栃木県北部の「釈迦ヶ岳」(1,795m)等の火山群がある「高原山系」の中腹、標高590mに「尚仁沢湧水」はある。付近一帯は、樹齢数百年にも及ぶうっそうとした原生林に覆われている。
昭和60年、環境省選定「全国名水百選」に認定された名水。高原山系への降水が、広葉樹林の土壌と火山灰や軽石が堆積してできた火山地層で、長年かけて濾過され、再び地上に湧き出したもの。清らかな湧水は、日量65,000トンで、全国有数の水量を誇る。
十数カ所の湧水群から湧き出る澄み切った湧水は、四季を通じて水温が11℃前後と一定、冬でも渇水や凍結することがない。
冷たい湧水は沢となり、川面から水蒸気が湧き出し霧となって、木漏れ日が光のカーテンを作りだす幻想的な風景。
約2時間半後の9:55、尚仁沢湧水を後にする。
9:05、東荒川ダム湖のそばにある塩谷町の農産物や土産、軽食の施設「尚仁沢はーとらんど」で休憩。ここには今年2月に来た。
隣接の「尚仁沢名水パーク」(東荒川ダム公園)には、相変わらず湧水を求めて県内外に人たちが水汲みに訪れている。
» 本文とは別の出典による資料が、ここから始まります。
-- ==== Sys2Proof/Laws/Regs.lean ====
section
/-!
SUPPORT. What the sparse store reads after a write: the value written at its own key, and what was there at every other
key. No canonical form is needed for it.
-/
set_option linter.all false
namespace Sys2Proof.Machine

theorem find_filter {α : Type} (p q : α → Bool) (l : List α) (h : ∀ a, p a = true → q a = true) :
    (l.filter q).find? p = l.find? p := by
  induction l with
  | nil => rfl
  | cons a l ih =>
    by_cases ha : p a = true
    · simp [List.filter_cons, h a ha, ha]
    · by_cases hq : q a = true <;> simp [List.filter_cons, hq, ha, ih]

theorem storeGet_put_self {α : Type} (k : Nat) (v : α) (l : List (Nat × α)) : storeGet k (storePut k v l) = some v := by
  have h : (l.filter (fun p => decide (p.1 < k))).find? (fun p => p.1 == k) = none := by
    rw [List.find?_eq_none]
    intro a ha
    have := (List.mem_filter.1 ha).2
    simp at this
    simp
    omega
  simp [storeGet, storePut, List.find?_append, h]

theorem storeGet_put_other {α : Type} {k j : Nat} (v : α) (l : List (Nat × α)) (h : j ≠ k) :
    storeGet j (storePut k v l) = storeGet j l := by
  unfold storeGet storePut
  rw [List.find?_append, List.find?_cons]
  have hk : (k == j) = false := by simpa using fun e => h e.symm
  simp only [hk]
  by_cases hl : j < k
  · rw [find_filter (fun p : Nat × α => p.1 == j) (fun p => decide (p.1 < k)) l (by simp; omega)]
    cases hf : l.find? (fun p => p.1 == j) with
    | some x => rfl
    | none =>
      have : (l.filter (fun p => decide (k < p.1))).find? (fun p => p.1 == j) = none := by
        rw [List.find?_eq_none] at hf ⊢
        exact fun a ha => hf a (List.mem_filter.1 ha).1
      simp [this]
  · rw [find_filter (fun p : Nat × α => p.1 == j) (fun p => decide (k < p.1)) l (by simp; omega)]
    have : (l.filter (fun p => decide (p.1 < k))).find? (fun p => p.1 == j) = none := by
      rw [List.find?_eq_none]
      intro a ha
      have := (List.mem_filter.1 ha).2
      simp at this
      simp
      omega
    simp [this]

theorem storeGet_erase_self {α : Type} (k : Nat) (l : List (Nat × α)) : storeGet k (storeErase k l) = none := by
  have : (l.filter (fun p => decide (p.1 ≠ k))).find? (fun p => p.1 == k) = none := by
    rw [List.find?_eq_none]
    intro a ha
    have := (List.mem_filter.1 ha).2
    simpa using this
  simp [storeGet, storeErase, this]

theorem storeGet_erase_other {α : Type} {k j : Nat} (l : List (Nat × α)) (h : j ≠ k) :
    storeGet j (storeErase k l) = storeGet j l := by
  unfold storeGet storeErase
  rw [find_filter]
  simp
  omega

@[simp] theorem regsGet_put_self (k : Nat) (v : Int) (l : List (Nat × Int)) : regsGet k (regsPut k v l) = v := by
  unfold regsGet regsPut
  split
  · rename_i h
    rw [storeGet_erase_self, h]
    rfl
  · rw [storeGet_put_self]
    rfl

theorem regsGet_put_other {k j : Nat} (v : Int) (l : List (Nat × Int)) (h : j ≠ k) : regsGet j (regsPut k v l) = regsGet j l := by
  unfold regsGet regsPut
  split
  · rw [storeGet_erase_other l h]
  · rw [storeGet_put_other v l h]

theorem regKey_inj {i a j b : Nat} (ha : a < 256) (hb : b < 256) (h : regKey i a = regKey j b) : i = j ∧ a = b := by
  unfold regKey at h
  omega

/-- A value reads as it was stored. -/
@[simp] theorem reg_setReg_self (s : State) (i a : Nat) (v : Int) : (s.setReg i a v).reg i a = v :=
  regsGet_put_self _ _ _

/-- Another value reads as before. -/
theorem reg_setReg_other (s : State) {i a j b : Nat} (v : Int) (h : regKey j b ≠ regKey i a) : (s.setReg i a v).reg j b = s.reg j b :=
  regsGet_put_other _ _ h

/-- A counter increments. -/
@[simp] theorem reg_bump_self (s : State) (i a : Nat) : (s.bump i a).reg i a = counterNext (regKey i a) (s.reg i a) 1 :=
  reg_setReg_self _ _ _ _

theorem reg_bump_other (s : State) {i a j b : Nat} (h : regKey j b ≠ regKey i a) : (s.bump i a).reg j b = s.reg j b :=
  reg_setReg_other _ _ h

theorem blob_setBlob_self (s : State) (i a : Nat) (v : List Byte) : (s.setBlob i a v).blob i a = v := by
  simp only [State.blob, State.setBlob, blobsPut]
  split
  · rename_i h
    rw [storeGet_erase_self, h]
    rfl
  · rw [storeGet_put_self]
    rfl

theorem blob_setBlob_other (s : State) {i a j b : Nat} (v : List Byte) (h : regKey j b ≠ regKey i a) :
    (s.setBlob i a v).blob j b = s.blob j b := by
  simp only [State.blob, State.setBlob, blobsPut]
  split
  · rw [storeGet_erase_other _ h]
  · rw [storeGet_put_other _ _ h]

end Sys2Proof.Machine
end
県道63号を南下、玉入の交差点を右折し、国道461号線を西へ日光方面へ向かう。
9:40、道の駅「湧水の郷しおや」で休憩。
日光市の中心街を通り、国道122号線を南下、日光市足尾町に行く。
11:00、日光市の足尾庁舎の駐車場着。
旧足尾町は、渡良瀬川の最上流、栃木県西部にあった町。江戸幕府直轄の鉱山として開発が始まった「足尾銅山」で有名。銅山全盛の大正時代初期には、県内では宇都宮に次ぐ4万人近い人口を抱え、「日本一の鉱都」として栄え、日本の殖産興業と近代化を支えてきた。「足尾鉱毒事件」として知られた環境問題、暗い坑道の中で酸欠や崩落事故と隣り合わせの過酷な労働、朝鮮人・中国人の強制労働など、負の歴史的側面も併せ持つ。
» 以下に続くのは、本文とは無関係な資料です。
/-- A report numbers and keeps messages of the twin; it changes no standing. -/
theorem ReportsWith_standing {s t : State} {ks : List Nat} (h : s.ReportsWith t ks) : t.twin.standing = s.twin.standing := by
  rw [h.twin]
  rfl

theorem foldl_standing {α : Type} {f : State → α → State} (h : ∀ t a, (f t a).twin.standing = t.twin.standing) (l : List α) (s : State) :
    (l.foldl f s).twin.standing = s.twin.standing := foldl_keeps (fun t => t.twin.standing) h l s

/-! #### Reports -/

@[simp] theorem twinLead_standing (s : State) (k : Nat) (f : List Int) : (s.twinLead k f).twin.standing = s.twin.standing :=
  ReportsWith_standing (Reports_twinLead s k f)

@[simp] theorem message_standing (s : State) (n k : Nat) (r : Bool) (b : List Byte) : (s.message n k r b).twin.standing = s.twin.standing :=
  ReportsWith_standing (Reports_message s n k r b)

@[simp] theorem jobMessage_standing (s : State) (k : Nat) (b : List Byte) : (s.jobMessage k b).twin.standing = s.twin.standing :=
  ReportsWith_standing (Reports_jobMessage s k b)

@[simp] theorem publish_standing (s : State) (bit k : Nat) (r : Bool) (b : List Byte) : (s.publish bit k r b).twin.standing = s.twin.standing :=
  ReportsWith_standing (Reports_publish s bit k r b)

@[simp] theorem setLeaf_standing (s : State) (reg bit : Nat) : (s.setLeaf reg bit).twin.standing = s.twin.standing :=
  ReportsWith_standing (Reports_setLeaf s reg bit)

@[simp] theorem record_standing (s : State) (ty : Nat) (p : List Byte) : (s.record ty p).twin.standing = s.twin.standing :=
  ReportsWith_standing (Reports_record s ty p)

@[simp] theorem progress_standing (s : State) (g : Segment) (kind head marker tag : Nat) :
    (s.progress g kind head marker tag).twin.standing = s.twin.standing := publish_standing _ _ _ _ _

@[simp] theorem countInhibit_standing (s : State) (et : Tick) : (s.countInhibit et).twin.standing = s.twin.standing := by
  simp [State.countInhibit]

/-! #### Transitions -/

@[simp] theorem compareStates_standing (s : State) : s.compareStates.twin.standing = s.twin.standing := by
  unfold State.compareStates
  split <;> rfl

@[simp] theorem requested_standing (s : State) (next : DevState) : (s.requested next).twin.standing = s.twin.standing := by
  simp [State.requested]

@[simp] theorem automatic_standing (s : State) (next : DevState) (cause : Nat) : (s.automatic next cause).twin.standing = s.twin.standing := by
  simp only [State.automatic, record_standing]
  split <;> simp

/-! #### Books, records and cuts -/

@[simp] theorem writeDefect_standing (s : State) (r : DefectRecord) : (s.writeDefect r).twin.standing = s.twin.standing := by
  unfold State.writeDefect
  (repeat' split) <;> simp

@[simp] theorem closeRecords_standing (s : State) (h : HeadNo) (last : Tick) (p : DefectRecord → Bool) :
    (s.closeRecords h last p).twin.standing = s.twin.standing := by
  unfold State.closeRecords
  simp [foldl_standing]

@[simp] theorem grant_standing (s : State) : s.grant.twin.standing = s.twin.standing := by
  unfold State.grant
  (repeat' split) <;> simp

@[simp] theorem free_standing (s : State) (n : Nat) : (s.free n).twin.standing = s.twin.standing := by
  simp only [State.free]
  split
  · rw [grant_standing]
  · rfl

@[simp] theorem finalise_standing (s : State) (g : Segment) (state : SegState) : (s.finalise g state).twin.standing = s.twin.standing := by
  simp [State.finalise]

@[simp] theorem recordBreak_standing (s : State) (g : Segment) (cause head item detail : Nat) :
    (s.recordBreak g cause head item detail).twin.standing = s.twin.standing := by
  simp [State.recordBreak]

@[simp] theorem abandonRest_standing (s : State) (g : Segment) (h : HeadNo) (cause detail : Nat) :
    (s.abandonRest g h cause detail).twin.standing = s.twin.standing := by
  unfold State.abandonRest
  dsimp only
  split <;> simp

theorem writeDefects_standing {α : Type} (f : α → List DefectRecord) (l : List α) (s : State) :
    (l.foldl (fun v w => (f w).foldl State.writeDefect v) s).twin.standing = s.twin.standing :=
  foldl_standing (fun v w => foldl_standing writeDefect_standing (f w) v) l s

@[simp] theorem abandonPart_standing (s : State) (g : Segment) (cause detail : Nat) (h : HeadNo) :
    (s.abandonPart g cause detail h).twin.standing = s.twin.standing := by
  unfold State.abandonPart
  extract_lets x done mine t u stand v
  have ht : t.twin.standing = s.twin.standing := by simp only [t, closeRecords_standing, frame_reachAhead]
  have hu : u.twin.standing = t.twin.standing := by
    simp only [u, frame_onPath]
    exact foldl_standing (fun v w => by simp only [frame_bookCut]) _ _
  have hv : v.twin.standing = s.twin.standing := by rw [← ht, ← hu]; exact writeDefects_standing _ _ _
  split
  · exact hv
  · rw [abandonRest_standing, hv]

@[simp] theorem cancel_standing (s : State) (cause detail key : Nat) : (s.cancel cause detail key).twin.standing = s.twin.standing := by
  unfold State.cancel
  (repeat' split) <;> simp [foldl_standing]

@[simp] theorem breakPromise_standing (s : State) (key cause head item detail : Nat) :
    (s.breakPromise key cause head item detail).twin.standing = s.twin.standing := by
  unfold State.breakPromise
  (repeat' split) <;> simp [foldl_standing]

@[simp] theorem breakWork_standing (s : State) (h cause detail : Nat) (x : HeadPath) (slots : List SentSlot) :
    (s.breakWork h cause detail x slots).twin.standing = s.twin.standing := by
  refine foldl_standing (fun t w => ?_) _ _
  split <;> simp

@[simp] theorem cutItem_standing (s : State) (h : HeadNo) (cause detail : Nat) (slots : List SentSlot) :
    (s.cutItem h cause detail slots).twin.standing = s.twin.standing := by
  unfold State.cutItem
  extract_lets x stand place t u
  have ht : t.twin.standing = s.twin.standing := by simp only [t, closeRecords_standing, frame_reachAhead]
  have hu : u.twin.standing = t.twin.standing := by simp only [u, frame_onPath, frame_bookInterrupted]
  rw [writeDefects_standing, hu, ht]

@[simp] theorem cutHead_standing (s : State) (cause : Nat) (h : HeadNo) : (s.cutHead cause h).twin.standing = s.twin.standing := by
  unfold State.cutHead
  extract_lets slots t
  have ht : t.twin.standing = s.twin.standing := by simp only [t, frame_discardFrames]
  split <;> simp only [State.cutAndBreak, frame_drawn, breakWork_standing, cutItem_standing, ht]

@[simp] theorem cutHeads_standing (s : State) (cause : Nat) : (s.cutHeads cause).twin.standing = s.twin.standing := by
  simp [State.cutHeads, foldl_standing]

@[simp] theorem cutAll_standing (s : State) (cause : Nat) : (s.cutAll cause).twin.standing = s.twin.standing := by
  simp [State.cutAll, State.breakAll, foldl_standing]

/-! #### Items and their entry checks -/

@[simp] theorem applyEntry_standing (s : State) (h : HeadNo) (r : ItemRun) (k : Nat) (st : Stretch) (b : Tick) (v : Bool × Bool) :
    (s.applyEntry h r k st b v).twin.standing = s.twin.standing := by simp

@[simp] theorem obeyEntry_standing (s : State) (h : HeadNo) (r : ItemRun) (k : Nat) (st : Stretch) (b : Tick) (o : Nat × Nat) :
    (s.obeyEntry h r k st b o).twin.standing = s.twin.standing := by
  simp only [State.obeyEntry, applyEntry_standing]
  rfl

@[simp] theorem checkEntry_standing (s : State) (h : HeadNo) : (s.checkEntry h).twin.standing = s.twin.standing := by
  unfold State.checkEntry
  split
  · rfl
  · dsimp only
    split
    · exact obeyEntry_standing _ _ _ _ _ _ _
    · split
      · rfl
      · rw [twinLead_standing, applyEntry_standing]

@[simp] theorem lateChecks_standing (s : State) (h : HeadNo) (et : Tick) (n : Nat) : (s.lateChecks h et n).twin.standing = s.twin.standing := by
  induction n generalizing s with
  | zero => rfl
  | succ n ih =>
    unfold State.lateChecks
    split
    · split <;> simp [ih]
    · rfl

@[simp] theorem countItem_standing (s : State) (h : HeadNo) (it : Item) (r : ItemRun) : (s.countItem h it r).twin.standing = s.twin.standing := by
  unfold State.countItem
  dsimp only
  (repeat' split) <;> simp

@[simp] theorem beginRun_standing (s : State) (h : HeadNo) (g : Segment) (n : Nat) (it : Item) (r : ItemRun) (later : List ItemRun)
    (et : Tick) : (s.beginRun h g n it r later et).twin.standing = s.twin.standing := by
  simp [State.beginRun]

@[simp] theorem beginItem_standing (s : State) (h : HeadNo) (g : Segment) (n factor t0 : Nat) (it : Item) :
    (s.beginItem h g n factor t0 it).twin.standing = s.twin.standing := by
  simp [State.beginItem]

@[simp] theorem finishPart_standing (s : State) (h : HeadNo) (g : Segment) : (s.finishPart h g).twin.standing = s.twin.standing := by
  simp [State.finishPart]

@[simp] theorem holdData_standing (s : State) (h : HeadNo) (r : HoldReason) : (s.holdData h r).twin.standing = s.twin.standing := by
  unfold State.holdData
  split <;> simp

end Sys2Proof.Machine

/-! ### Transitions: what they leave in 0x2001, and when no permit is high (R15, R19, R25, R595) -/

namespace Sys2Proof.Machine

theorem automatic_dev (s : State) (next : DevState) (cause : Nat) :
    (s.automatic next cause).dev = { s.dev.moved next cause s.et with autoThisCycle := true } := by
  simp only [State.automatic]
  split <;> simp

@[simp] theorem automatic_state (s : State) (next : DevState) (cause : Nat) : (s.automatic next cause).dev.state = next := by
  rw [automatic_dev]; rfl

@[simp] theorem automatic_cause (s : State) (next : DevState) (cause : Nat) : (s.automatic next cause).dev.cause = cause := by
  rw [automatic_dev]; rfl

@[simp] theorem automatic_prev (s : State) (next : DevState) (cause : Nat) :
    (s.automatic next cause).dev.prev = s.dev.state := by
  rw [automatic_dev]; rfl

theorem permit_of_inhibit {s : State} (h : s.power.inhibit = true) (k : HeadNo) : s.permit k = false := by
  simp [State.permit, h]

theorem permit_of_state {s : State} (h : s.dev.state.permits = false) (k : HeadNo) : s.permit k = false := by
  simp [State.permit, h]

/-- Outside ARMED, EXPOSING and PAUSED the change to COLD moves no device state (R32). -/
theorem goCold_dev_of_no_permit {s : State} (h : s.dev.state.permits = false) (cause : Nat) : (s.goCold cause).dev = s.dev := by
  simp [State.goCold, h]

/-- An entry to FAULT, whatever the role: only what the transition itself writes of 0x2001. -/
theorem toFault_dev (s : State) (cause : Nat) :
    (s.toFault cause).dev = { s.dev.moved .fault cause s.et with autoThisCycle := true } := by
  have hauto : ((s.cutAll (faultDefect cause)).automatic .fault cause).dev
      = { s.dev.moved .fault cause s.et with autoThisCycle := true } := by
    rw [automatic_dev]; simp [State.et]
  unfold State.toFault
  extract_lets t u v
  have hv : v.dev = { s.dev.moved .fault cause s.et with autoThisCycle := true } := by
    rw [← hauto]
    simp only [v, u, t]
    split <;> simp
  split
  · rw [goCold_dev_of_no_permit (by rw [hv]; rfl), hv]
  · exact hv

/-- A fault cause outside a trip, from a state that R19 lists: FAULT with it. -/
theorem faultCause_enters_fault {s : State} (htrip : s.thermal.tripped = false) (hstate : s.dev.state.faults = true) (cause : Nat) :
    (s.faultCause cause).dev = { s.dev.moved .fault cause s.et with autoThisCycle := true } := by
  rw [← toFault_dev]
  simp [State.faultCause, htrip, hstate]

end Sys2Proof.Machine

/-! ### The inhibit (R27, R595 to R598, R461) -/

namespace Sys2Proof.Machine

/-- A SHADOW waits for the PRIMARY's STATE message. -/
theorem inhibitState_shadow {s : State} (h : s.twin.role = .shadow) : s.inhibitState = s := by
  simp [State.inhibitState, h]

theorem inhibitState_of_armed {s : State} (hrole : s.twin.role ≠ .shadow) (h : s.dev.state = .armed) :
    s.inhibitState.dev = { s.dev.moved .standby 0x0040 s.et with autoThisCycle := true } := by
  simp [State.inhibitState, State.inhibitMove, hrole, h, automatic_dev]

theorem inhibitState_of_exposing {s : State} (hrole : s.twin.role ≠ .shadow) (h : s.dev.state = .exposing) :
    s.inhibitState.dev = { s.dev.moved .paused 0x0040 s.et with autoThisCycle := true } := by
  simp [State.inhibitState, State.inhibitMove, hrole, h, automatic_dev]

theorem inhibitState_elsewhere {s : State} (harmed : s.dev.state ≠ .armed) (hexp : s.dev.state ≠ .exposing) :
    s.inhibitState = s := by
  unfold State.inhibitState State.inhibitMove
  split
  · rfl
  · split
    · contradiction
    · contradiction
    · rfl

/-- The cut and the count that come before the transition. -/
def State.inhibitCut (s : State) : State :=
  (if s.dev.state = .exposing then ({ s with power := { s.power with inhibit := true } } : State).cutAll 0x06
    else ({ s with power := { s.power with inhibit := true } } : State).cutHeads 0x06).countInhibit s.et

theorem inhibited_eq (s : State) : s.inhibited = s.inhibitCut.inhibitState := rfl

/-- The cut keeps all but the inhibit and what it cuts and reports. -/
theorem inhibitCut_frame (s : State) : s.inhibitCut.power = { s.power with inhibit := true } ∧ s.inhibitCut.dev = s.dev
    ∧ s.inhibitCut.twin.role = s.twin.role ∧ s.inhibitCut.clk = s.clk ∧ s.inhibitCut.motion = s.motion
    ∧ s.inhibitCut.thermal = s.thermal ∧ s.inhibitCut.fuses = s.fuses ∧ s.inhibitCut.flash = s.flash := by
  have hrole : s.inhibitCut.twin.role = s.twin.role := by
    refine role_of_standing ?_
    unfold State.inhibitCut
    split <;> simp
  rw [hrole]
  unfold State.inhibitCut
  split <;> simp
1973年(昭和48年)の銅山閉山後は、過疎化が著しい。2006年に旧日光市や周辺自治体と合併し、新しい日光市の一部となった。
日光市の足尾庁舎のすぐ近くには、「足尾銅山観光」の入口があった。
「足尾銅山観光」は、閉山した足尾銅山の坑内を観光できる施設。トロッコ電車に乗って全長700メートルのうす暗い坑道に入っていくと、当時の鉱石採掘の様子が年代ごとに人形で再現されているそうだ。
併設の「銅(あかがね)資料館」には、鉱石の見本や選鉱・製錬の過程、選鉱所・製錬所のジオラマ模型などが展示され、操業当時の様子や足尾銅山の歴史や役割を学ぶことができるという。時間の都合で入場せず。入場料は大人820円。
足尾町を流れる渡良瀬川に架かる「通洞大橋」。
近くの「わたらせ渓谷鉄道」の通洞駅舎。
ここから、国道122号線を2Kmほど南下して右折、渡良瀬川の支流である庚申川に沿って北上すると、足尾銅山の三大坑道の一つだった「小滝坑」とその周辺の施設跡がある。
石垣やわずかに残された建物跡など、車窓からいくつか垣間見えたが、残念ながら撮影する余裕がなかった。
製錬所、選鉱所の跡地。樹木や土砂に覆われて当時の面影はないが、レンガの跡が残る。
製錬所、選鉱所の跡地の道向かいの広場に、「ここに小滝の里あり」の石碑。
石碑は、小滝で育ち暮らした方々が、1986年(昭和61年)に小滝を偲んで建てた。小滝応援歌や小滝小学校校歌(なんと作曲は山田耕作)の歌碑もある。小滝坑の周辺の渓谷沿いの狭い土地には、鉱山施設のほか坑夫社宅、浴場、小学校、病院、料理屋、芸妓屋などが立ち並び、1916年(大正5年)の最盛期は1万人余りが住んでいたという。1954年(昭和29年)に閉坑され、その後施設は撤収、廃墟となった。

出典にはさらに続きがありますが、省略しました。